Stewart had a great interest in sharing Scottish archaeology and was involved with various local communities. She served on many local and national committees, established the archaeological section of Perthshire Society of Natural Science (1948) and was a founding member of the Perth Civic Trust which she chaired between 1970 and 1972. Stewart was the first honorary president of Breadalbane Archaeological Society founded in 1962. She also helped in the setting up of the Tayside and Fife Archaeological Committee. At a time when archaeology was more interested in gaining a more professional attitude, Stewart was encouraging of the involvement and training of students and others, as well as volunteer participation in excavations. For example, during the excavations at the four-poster stone circle on Lundin Farm Road (1963), she divided the site into sections to "give everyone experience of digging".

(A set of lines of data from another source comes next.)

-- ==== Sys2Proof/Machine/VAxes.lean ====
section
/-! DEFINITION. The V stream's axes, memory and masks (R244 to R259): rotations, broadcasts, reductions, scans, loads and stores, the
exchange of values with the S stream, semaphores and mask instructions. -/
namespace Sys2Proof.Machine

/-! ### Lanes read (R244) -/

/-- The mask of the lanes whose lane cluster is ON. -/
def Mach.onLanes (m : Mach) : BitVec 1024 :=
  (List.range 4).foldl (fun a k => if (m.domSeen (.core m.cur (lcBit k))).st == .on then a ||| (BitVec.allOnes 256).setWidth 1024 <<< (256 * k) else a) 0

/-- A register image as a V instruction reads it across lane clusters: lanes of a lane cluster that is not ON read zero. -/
def Mach.vRead (m : Mach) (n : Nat) : BitVec 32768 := maskImage m.onLanes (m.me.vreg n) 0

/-- The use of one vector register read and one written. -/
def VUse.one (a dst : Nat) : VUse := { regs := [], locs := [.v a], own := [.v dst], held := false, traps := [] }

/-! ### Rotations and broadcasts (R246, R247) -/

/-- The amount, column or row operand: a literal is unsigned (R245). -/
def Core.vAmount (c : Core) (l : Lane) : VOp := c.vOp l.kb l.b (BitVec.ofNat 32 l.litU)

/-- A V lane that moves lanes of A: lane `i` of the result is lane `from k i` of A, for amount k. -/
def vMove (l : Lane) (lat : Nat) (src : Nat → Nat → Nat) (s : State) : Host.Outcome State Fault Refusal :=
  runV l maskClusters (fun m _ => { VUse.one l.a.toNat l.dst.toNat with regs := (m.me.vAmount l).regs })
    (fun m mask =>
      let a := m.vRead l.a.toNat
      let k := (m.me.vAmount l).pat.toNat
      let r := maskedLanes mask fun i => (laneAt a (src k i), 0)
      .done (m.write .v lat (.v l.dst r.1 mask) 0) 0) s

/-- VROTR (R246). -/
def execVrotr (l : Lane) (s : State) : Host.Outcome State Fault Refusal :=
  vMove l 2 (fun k i => i / 64 * 64 + (i % 64 + 64 - k % 64) % 64) s

/-- VROTC (R246). -/
def execVrotc (l : Lane) (s : State) : Host.Outcome State Fault Refusal :=
  vMove l 5 (fun k i => (i / 64 + 16 - k % 16) % 16 * 64 + i % 64) s

/-- VBCR (R247). -/
def execVbcr (l : Lane) (s : State) : Host.Outcome State Fault Refusal :=
  vMove l 2 (fun k i => i / 64 * 64 + k % 64) s

/-- VBCC (R247). -/
def execVbcc (l : Lane) (s : State) : Host.Outcome State Fault Refusal :=
  vMove l 4 (fun k i => k % 16 * 64 + i % 64) s

/-! ### Reductions and scans (R248, R249) -/

/-- COMBINE of a set of lanes (R249): FN names the operation, `t` the type. -/
def combineLanes (fn : Nat) (t : Fmt) (mode : Mode) (sat : Bool) (ws : List W32) : W32 × Flags :=
  match fn with
  | 3 => (ws.foldl (· &&& ·) (BitVec.allOnes 32), 0)
  | 4 => (ws.foldl (· ||| ·) 0, 0)
  | 5 => (ws.foldl (· ^^^ ·) 0, 0)
  | k => perSub t fun j =>
    let ps := ws.map fun w => subOf t w j
    match floatFmt t with
    | some f =>
      let vs := ps.map f.dec
      if k = 0 then
        let x := sumVals (mode == 2) vs
        let r := cvtFloat f mode sat x
        (r.1, r.2 ||| invalid vs x)
      else
        match vs with
        | [] => (0, 0)
        | v :: r => ((cvtFloat f 0 false (r.foldl (if k = 1 then Val.minNum else Val.maxNum) v)).1, 0)
    | none =>
      let n := intOf t
      match ps.map (decInt n.1 n.2) with
      | [] => (0, 0)
      | x :: r => if k = 0 then fitInt t sat (r.foldl (· + ·) x)
        else fitInt t false (r.foldl (if k = 1 then min else max) x)

/-- The groups of lanes along an axis (R249): rows, or columns, each in order. -/
def laneGroups (cols : Bool) : List (List Nat) :=
  if cols then (List.range 64).map fun c => (List.range 16).map fun r => r * 64 + c
  else (List.range 16).map fun r => (List.range 64).map fun c => r * 64 + c

/-- The non-empty prefixes of a list. -/
def prefixes {α : Type} (l : List α) : List (List α) := (List.range l.length).map fun i => l.take (i + 1)

/-- The results of a group's selected lanes: one for all, or one for each prefix. -/
def groupResults (scan : Bool) (comb : List W32 → W32 × Flags) (ws : List W32) : List (W32 × Flags) :=
  if scan then (prefixes ws).map comb
  else let r := comb ws; ws.map fun _ => r

/-- A reduction or scan of an image under a mask: the results by lane, with the flags. -/
def reduceImage (cols scan : Bool) (comb : List W32 → W32 × Flags) (mask : BitVec 1024) (a : BitVec 32768) : BitVec 32768 × Flags :=
  let rs := (laneGroups cols).map fun g =>
    let sel := g.filter mask.getLsbD
    sel.zip (groupResults scan comb (sel.map (laneAt a)))
  let at' (i : Nat) : W32 :=
    match (nth rs (if cols then i % 64 else i / 64) []).find? fun x => x.1 == i with
    | some x => x.2.1
    | none => 0
  (lanesImage ((List.range 1024).map at'), rs.foldl (fun f g => g.foldl (fun f x => f ||| x.2.2) f) 0)

/-- A V lane that reduces or scans (R248): B is the type. -/
def vReduce (l : Lane) (lat : Nat) (cols scan : Bool) (s : State) : Host.Outcome State Fault Refusal :=
  runV l maskClusters (fun _ _ => VUse.one l.a.toNat l.dst.toNat)
    (fun m mask =>
      let r := reduceImage cols scan (combineLanes l.fn.toNat l.b.toNat l.rm l.sat) mask (m.me.vreg l.a.toNat)
      .done (m.write .v lat (.v l.dst r.1 mask) r.2) 0) s

/-- VREDR (R249). -/
def execVredr (l : Lane) (s : State) : Host.Outcome State Fault Refusal := vReduce l 6 false false s
/-- VREDC (R249). -/
def execVredc (l : Lane) (s : State) : Host.Outcome State Fault Refusal := vReduce l 10 true false s
/-- VSCANR (R249). -/
def execVscanr (l : Lane) (s : State) : Host.Outcome State Fault Refusal := vReduce l 6 false true s
/-- VSCANC (R249). -/
def execVscanc (l : Lane) (s : State) : Host.Outcome State Fault Refusal := vReduce l 10 true true s

/-! ### Loads and stores of images (R250 to R252) -/

/-- The base of a V access: an s register, or lane (0, 0) of a vector register (R250). -/
def Mach.vBase (m : Mach) (l : Lane) : W64 :=
  if l.kb = 1 then m.me.sreg l.b.toNat else (laneAt (m.vRead l.b.toNat) 0).setWidth 64

/-- The registers the base of a V access reads: s registers and locations. -/
def Lane.vBaseUse (l : Lane) : List Nat × List Loc := if l.kb = 1 then ([l.b.toNat], []) else ([], [.v l.b.toNat])

/-- The address of a VLD or VST (R250): the stepped form counts the stream's repetitions of the block. -/
def Mach.vAddress (m : Mach) (l : Lane) : Nat :=
  let off := l.imm.signExtend 64
  (m.vBase l + (if modeStep l.a then BitVec.ofNat 64 (m.me.stream .v).rep * off else off)).toNat

/-- What VLD uses, its holds and faults. -/
def useVld (l : Lane) (m : Mach) (_ : BitVec 1024) : VUse :=
  let lvl := modeLvl l.a
  let ea := m.vAddress l
  { regs := (Lane.vBaseUse l).1, locs := (Lane.vBaseUse l).2 ++ (if lvl = 0 then wordLocs ea 4096 else []), own := [.v l.dst.toNat],
    held := lvl == 0 && m.readStalls m.cur ea 4096,
    traps := m.accessTraps m.cur lvl ea 4096 4096 ++ m.me.timingTraps lvl false (m.readTiming m.cur lvl ea 16 m.now) }

/-- VLD (R250 to R252). -/
def execVld (l : Lane) (s : State) : Host.Outcome State Fault Refusal :=
  let lvl := modeLvl l.a
  runV l maskClusters
    (useVld l)
    (fun m mask =>
      let ea := m.vAddress l
      let t := m.readTiming m.cur lvl ea 16 m.now
      let p := padAt m.cur lvl
      let r : Result :=
        if lvl = 0 then m.result .v 6 (.v l.dst (bytesImage 32768 (m.padRead p ea 4096)) mask) 0
        else m.gathered .v p ea 4096 t (.v l.dst 0 mask)
      .done ((m.bookTiming m.cur lvl false t).modMe fun c => c.fly r) 0) s

/-- The bytes of the selected lanes of a row of an image, stored from an address on. -/
def rowBytes (img : BitVec 32768) (mask : BitVec 1024) (row addr : Nat) : List (Nat × Byte) :=
  (List.range 64).flatMap fun c =>
    if mask.getLsbD (row * 64 + c) then atAddr (addr + 4 * c) (leBytes 4 (laneAt img (row * 64 + c)).toNat) else []

/-- The bytes of the selected lanes of an image stored at an address (R251). -/
def imageWrites (img : BitVec 32768) (mask : BitVec 1024) (ea : Nat) : List (Nat × Byte) :=
  (List.range 16).flatMap fun r => rowBytes img mask r (ea + 256 * r)

/-- What VST uses, its holds and faults. -/
def useVst (l : Lane) (m : Mach) (_ : BitVec 1024) : VUse :=
  let lvl := modeLvl l.a
  let ea := m.vAddress l
  { regs := (Lane.vBaseUse l).1, locs := .v l.dst.toNat :: (Lane.vBaseUse l).2, own := [], held := false,
    traps := m.accessTraps m.cur lvl ea 4096 4096 ++ (if lvl = 0 then m.writeBufTraps m.cur ea 4096 else []) ++
      m.me.timingTraps lvl true (m.writeTiming m.cur lvl ea 16 m.now) }

/-- VST (R250 to R252, R254). -/
def execVst (l : Lane) (s : State) : Host.Outcome State Fault Refusal :=
  let lvl := modeLvl l.a
  runV l maskClusters
    (useVst l)
    (fun m mask =>
      let ea := m.vAddress l
      let t := m.writeTiming m.cur lvl ea 16 m.now
      let r : Result := { m.result .v 6 (.pad (padAt m.cur lvl) (imageWrites (m.me.vreg l.dst.toNat) mask ea)) 0 with
        w := if lvl = 0 then m.now + 6 else maxOf t.data, dep := if lvl = 0 then none else some m.now, ext := 4096 }
      .done ((m.bookTiming m.cur lvl true t).modMe fun c => c.fly r) 0) s

/-! ### Rows by index (R253) -/

/-- The rows with a selected lane. -/
def maskRows (mask : BitVec 1024) : List Nat := (List.range 16).filter fun r => mask.extractLsb' (64 * r) 64 != 0

/-- The address of a row of a VLDX or VSTX. -/
def Mach.rowAddr (m : Mach) (l : Lane) (r : Nat) : Nat :=
  (m.vBase l + l.imm.signExtend 64 + 256 * (laneAt (m.vRead l.a.toNat) (r * 64)).setWidth 64).toNat

/-- The port cycles of a VLDX or VSTX: every group touched, from issue to issue + 3. A row of a misaligned base may touch two. -/
def rowPorts (now : Nat) (eas : List Nat) : List (Nat × Nat) :=
  (eas.flatMap fun ea => [groupOf ea, groupOf (ea + 0xFF)]).eraseDups.flatMap fun g => (List.range 4).map fun i => (g, now + i)

/-- The bytes of a row at an address that lie within the core's scratchpad. -/
def rowInside (ea : Nat) : Nat := min 256 (0x180000 - ea)

/-- The faults of a VLDX or VSTX on its accessed rows: F.SPRANGE, F.SLEEP, F.GROUPCLASH (R253, R259). Which address FADDR then holds the spec does not
say: the model's choice is base + off where that is misaligned, else the address of the lowest row that is out of range (log entry 66). -/
def Mach.rowTraps (m : Mach) (l : Lane) (eas : List Nat) : List Trap :=
  let base := (m.vBase l + l.imm.signExtend 64).toNat
  trapUnless (base % 256 == 0) Code.sprange 0 base ++
  (match eas.find? fun ea => 0x17FFFF < ea + 0xFF with
   | some ea => [⟨Code.sprange, 0, BitVec.ofNat 64 ea⟩]
   | none => []) ++
  m.sleepTraps (((eas.filter fun ea => 0 < rowInside ea).flatMap fun ea => (Pad.core m.cur).units ea (rowInside ea)).eraseDups.map (DomRef.core m.cur)) ++
  m.me.clashTraps ((rowPorts m.now eas).filter fun p => p.1 < 3)

/-- What VLDX uses, its holds and faults. -/
def useVldx (l : Lane) (m : Mach) (mask : BitVec 1024) : VUse :=
  let eas := (maskRows mask).map (m.rowAddr l)
  { regs := (Lane.vBaseUse l).1, locs := .v l.a.toNat :: (Lane.vBaseUse l).2 ++ eas.flatMap (wordLocs · 256), own := [.v l.dst.toNat],
    held := eas.any fun ea => m.readStalls m.cur ea 256, traps := m.rowTraps l eas }

/-- VLDX (R253). -/
def execVldx (l : Lane) (s : State) : Host.Outcome State Fault Refusal :=
  runV l maskClusters
    (useVldx l)
    (fun m mask =>
      let rows := maskRows mask
      let img := bytesImage 32768 ((List.range 16).flatMap fun r =>
        if rows.contains r then m.padRead (.core m.cur) (m.rowAddr l r) 256 else List.replicate 256 0)
      .done (((m.modMe fun c => c.bookPorts (rowPorts m.now (rows.map (m.rowAddr l))))).write .v 9 (.v l.dst img mask) 0) 0) s

/-- What VSTX uses, its holds and faults. -/
def useVstx (l : Lane) (m : Mach) (mask : BitVec 1024) : VUse :=
  let eas := (maskRows mask).map (m.rowAddr l)
  { regs := (Lane.vBaseUse l).1, locs := .v l.dst.toNat :: .v l.a.toNat :: (Lane.vBaseUse l).2, own := [], held := false,
    traps := m.rowTraps l eas ++ eas.flatMap fun ea => m.writeBufTraps m.cur ea (rowInside ea) }

/-- VSTX (R253): of rows at one address the highest lands last. -/
def execVstx (l : Lane) (s : State) : Host.Outcome State Fault Refusal :=
  runV l maskClusters
    (useVstx l)
    (fun m mask =>
      let rows := maskRows mask
      let img := m.me.vreg l.dst.toNat
      let booked := m.modMe fun c => c.bookPorts (rowPorts m.now (rows.map (m.rowAddr l)))
      .done (rows.foldl (fun b r => b.modMe fun c => c.fly { b.result .v 9 (.pad (.core m.cur) (rowBytes img mask r (m.rowAddr l r))) 0 with ext := 256 }) booked) 0) s

/-! ### Values between the V and S streams (R255 to R257) -/

/-- VINS (R255). -/
def execVins (l : Lane) (s : State) : Host.Outcome State Fault Refusal :=
  runV l maskClusters
    (fun m _ => { regs := [], locs := [], own := [.v l.dst.toNat], held := m.me.qLen 0 == 0, traps := [] })
    (fun m mask =>
      let e : W64 := nth (nth m.me.scal.q 0 []) 0 0
      let w : W32 := e.extractLsb' (32 * l.litU) 32
      .done ((m.modMe fun c => c.pop m.now 0).write .v 2 (.v l.dst (maskedLanes mask fun _ => (w, 0)).1 mask) 0) 0) s

/-- VEXT (R256). -/
def execVext (l : Lane) (s : State) : Host.Outcome State Fault Refusal :=
  runV l maskClusters
    (fun m _ => { regs := [], locs := [.v l.a.toNat], own := [], held := m.me.qFree m.now 1 == 0, traps := [] })
    (fun m mask =>
      let i := ((List.range 1024).find? mask.getLsbD).getD 0
      .done (m.write .v 2 (.q 1 ((laneAt (m.me.vreg l.a.toNat) i).setWidth 64)) 0) 0) s

/-- VSEMW (R257). -/
def execVsemw (l : Lane) (s : State) : Host.Outcome State Fault Refusal :=
  runV l maskClusters
    (fun m _ => { regs := if l.kb = 1 then [l.b.toNat] else [], locs := [], own := [],
                  held := (m.me.semTake l.dst.toNat (m.me.xCount l)).isNone, traps := [] })
    (fun m _ => .done (m.modMe fun c => (c.semTake l.dst.toNat (c.xCount l)).getD c) 0) s

/-- VSEMS (R257). -/
def execVsems (l : Lane) (s : State) : Host.Outcome State Fault Refusal :=
  runV l maskClusters
    (fun _ _ => { regs := if l.kb = 1 then [l.b.toNat] else [], locs := [], own := [], held := false, traps := [] })
    (fun m _ => .done (m.modMe fun c => c.semSignal l.dst.toNat (c.xCount l)) 0) s

/-! ### Mask instructions (R258) -/

/-- A V lane that writes a mask from its sources. -/
def vMask (l : Lane) (bIn : Bool) (f : BitVec 1024 → BitVec 1024 → BitVec 1024) (s : State) : Host.Outcome State Fault Refusal :=
  runV l maskClusters
    (fun _ _ => { regs := [], locs := .m (l.a.toNat % 8) :: (if bIn then [.m (l.b.toNat % 8)] else []), own := [.m (l.dst.toNat % 8)],
                  held := false, traps := [] })
    (fun m mask =>
      .done (m.write .v 1 (.m (l.dst.setWidth 3) (f (m.me.mreg (l.a.toNat % 8)) (m.me.mreg (l.b.toNat % 8))) mask) 0) 0) s

/-- VMAND (R258): DST bit 3 is .andn. -/
def execVmand (l : Lane) (s : State) : Host.Outcome State Fault Refusal :=
  vMask l true (fun a b => if l.dst.getLsbD 3 then a &&& ~~~b else a &&& b) s

/-- VMOR (R258): DST bits 4:3 are 00 OR, 01 .orn, 10 .xor. -/
def execVmor (l : Lane) (s : State) : Host.Outcome State Fault Refusal :=
  vMask l true (fun a b => if l.dst.getLsbD 4 then a ^^^ b else if l.dst.getLsbD 3 then a ||| ~~~b else a ||| b) s

/-- VMNOT (R258). -/
def execVmnot (l : Lane) (s : State) : Host.Outcome State Fault Refusal := vMask l false (fun a _ => ~~~a) s

end Sys2Proof.Machine
end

Her publications included articles in the Proceedings of the Society of Antiquaries of Scotland and the Transactions and Proceedings of the Perthshire Society of Natural Science.

==Awards==
Stewart was appointed a Member of the Order of the British Empire (MBE) "for services to archaeology in Scotland" in the 1983 Queen's Birthday Honours. She was honoured by the University of St Andrews with a DLitt degree as recognition of her work, dedication and accomplishments. She was the first woman to be distinguished as an Honorary Fellow of the Society of Antiquaries of Scotland.

==Death and legacy==
Stewart died in 1986 and in her will she endowed the Margaret Stewart Bequest Scholarship for the study of European Beaker pottery and related topics, naming the Abercromby Professor of Archaeology as chair of its Trustees.

==Personal life==
In 1936, Margaret Mitchell married John Stewart, a Perth solicitor, after which she moved to Perthshire.

==Selected publications==
- Mitchell, M. E. C. (1933) The Distribution of Early Bronze Age Types in Scotland. University of Edinburgh. Thesis submitted for Degree of PhD.
- Stewart, M. E. C. (1934) "A new analysis of the Early Bronze Beaker pottery in Scotland". Proceedings of the Society of Antiquaries of Scotland, 68: 132–189.
- Stewart, M. E. C.; Henshall, A. S. (1954) "Clach na Tiompan, Wester Glen Almond". Discovery Excavation in Scotland, 12.
- Stewart, M. E. C. (1958–9) "Strath Tay in the Second millennium BC – a field survey". Proceedings of the Society of Antiquaries of Scotland, 92: 72–84.
- Stewart, M. E. C. 1962 "The excavation of two circular enclosures at Dalnaglar, Perthshire". Proceedings of the Society of Antiquaries of Scotland 95 (1961–62): 134–158.
- Stewart, M. E. C. (1966) "The excavation of a setting of standing stones at Lundin Farm near Aberfeldy, Perthshire". Proceedings of the Society of Antiquaries of Scotland, 96: 126–149.
- Stewart, M. E. C. (1969) "The ring forts of Central Perthshire". Transactions and Proceedings of the Perthshire Society of Natural Science, 12: 21-32.
- Stewart, M. E. C. 1973 "The prehistory of Perthshire of the 4th, 3rd and 2nd millennium BC". Transactions of the Perthshire Society of Natural Science (Special Issue): 5–13.
- Stewart, M. E. C. 1985 "The excavation of a henge, stone circles and metal-working area at Moncrieffe, Perthshire". Proceedings of the Society of Antiquaries of Scotland 115: 125–150.
- Stewart, M. E. C. and Barclay, G. J. 1997 "Excavations in burial and ceremonial sites of the Bronze Age in Tayside". Tayside and Fife Archaeological Journal 3: 22–54.